A man presents himself as the The Amazing Sand Counter. He claims that if you put some quantity of sand into a bucket, he will know at a glance how many grains there are, but he won’t tell you the number. Can you devise a test that can verify this ability without telling you anything that you don’t already know? You can ask the Sand Counter to leave the room or turn away, for example, and you can ask him questions. How can you convince yourself that he knows how many grains of sand are in the bucket when he won’t actually tell you the number?
A mother is 21 years older than her son. Six years from now, she will be five times his age. Where’s the father?
I won’t give the answer to this one — if you do the math, you’ll know precisely where he is.
From Stephen Barr’s Experiments in Topology (1989) via Miodrag Petkovic’s Mathematics and Chess (1997):
This apartment contains eight rooms, each measuring 9 square meters, except for the top one, which measures 18 square meters. You have enough red paint to cover 27 square meters, enough yellow paint to cover 27 square meters, enough green paint to cover 18 square meters, and enough blue paint to cover 9 square meters. Can you paint the eight floors in four colors so that each room neighbors rooms of the other three colors?

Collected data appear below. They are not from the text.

-- ==== Sys2Proof/Machine/KeysTimers.lean ====
section
/-! DEFINITION. The keypad and timer instructions (45_keys_timers.md R107 to R113). -/

namespace Sys2Proof.Machine

/-- SKP Vx (R108). -/
def execSkp (x : Reg) (s : State) : Result := s.skipIf (s.keyAt (s.getV x))

/-- SKNP Vx (R109). -/
def execSknp (x : Reg) (s : State) : Result := s.skipIf (!s.keyAt (s.getV x))

/-- LD Vx, DT (R111). -/
def execLdVxDt (x : Reg) (s : State) : Result := (s.setV x s.dt).done

/-- LD Vx, K (R110): the least pressed key, or PC rewound by 2 so that the same instruction is fetched again. A held key is taken
(D12, log 18). -/
def execLdVxK (x : Reg) (s : State) : Result :=
  match s.firstKey with
  | none => (s.setPc (s.pc - 2#16)).done
  | some k => (s.setV x (BitVec.ofNat 8 k)).done

/-- LD DT, Vx (R112). -/
def execLdDtVx (x : Reg) (s : State) : Result := (s.setDt (s.getV x)).done

/-- LD ST, Vx (R113). -/
def execLdStVx (x : Reg) (s : State) : Result := (s.setSt (s.getV x)).done

end Sys2Proof.Machine
end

Can two dice be weighted so that the probability of each of the numbers 2, 3, …, 12 is the same?
A bisecting arc is one that bisects the area of a given region. “What is the shortest bisecting arc of a circle?” Murray Klamkin asked D.J. Newman. Newman supposed that it was a diameter. “What is the shortest bisecting arc of a square?” Newman answered that it was an altitude through the center. Finally Klamkin asked, “And what is the shortest bisecting arc of an equilateral triangle?”
“By this time, Newman had suspected that I was setting him up (and I was) and almost was going to say the angle bisector,” Klamkin writes. “But he hesitated and said let me consider a chord parallel to the base and since this turns out to be shorter than an angle bisector, he gave this as his answer.”
Was he right?
A and B are playing a simple game. Between them are nine tiles numbered 1 to 9. They take tiles alternately from the pile, and the first to collect three tiles that sum to 15 wins the game. Does the first player have a winning strategy?
A conduit carries 50 identical wires under a river, but their ends have not been labeled — you don’t know which ends on the west bank correspond to which on the east bank. To identify them, you can tie together the wires in pairs on the west bank, then row across the river and test the wires on the east bank to discover which pairs close a circuit and are thus connected.
Testing wires is easy, but rowing is hard. How can you plan the work to minimize your trips across the river?
Lori has an icky problem: Worms keep crawling onto her bed. She knows that worms can’t swim, so she puts each leg of the bed into a pail of water, but now the worms crawl up the walls of the room and drop onto her bed from the ceiling. She suspends a large canopy over the bed, but worms drop from the ceiling onto the canopy, creep over its edge to the underside, crawl over the bed, and drop.
Desperate, Lori installs a water-filled gutter around the perimeter of the canopy, but the worms drop from the ceiling onto the outer edge of the gutter, then crawl beneath. (The worms are very determined.) What can Lori do?
Tim Krabbé calls this “one of the funniest chess problems I ever saw.” Its composer, M. Kirtley, won first prize with it in a Problemist tourney in 1986.
It’s a selfmate in 8, which means that White must force Black to checkmate him 8 moves, despite Black’s best efforts to avoid doing so.
The solution is a single line — all of Black’s moves are forced:
1. Nb1+ Kb3 2. Qd1+ Rc2 3. Bc1 axb6 4. Ra1 b5 5. Rh1 bxc4 6. Ke1 c3 7. Ng1 f3 8. Bf1 f2#
All of White’s pieces have returned to their starting squares!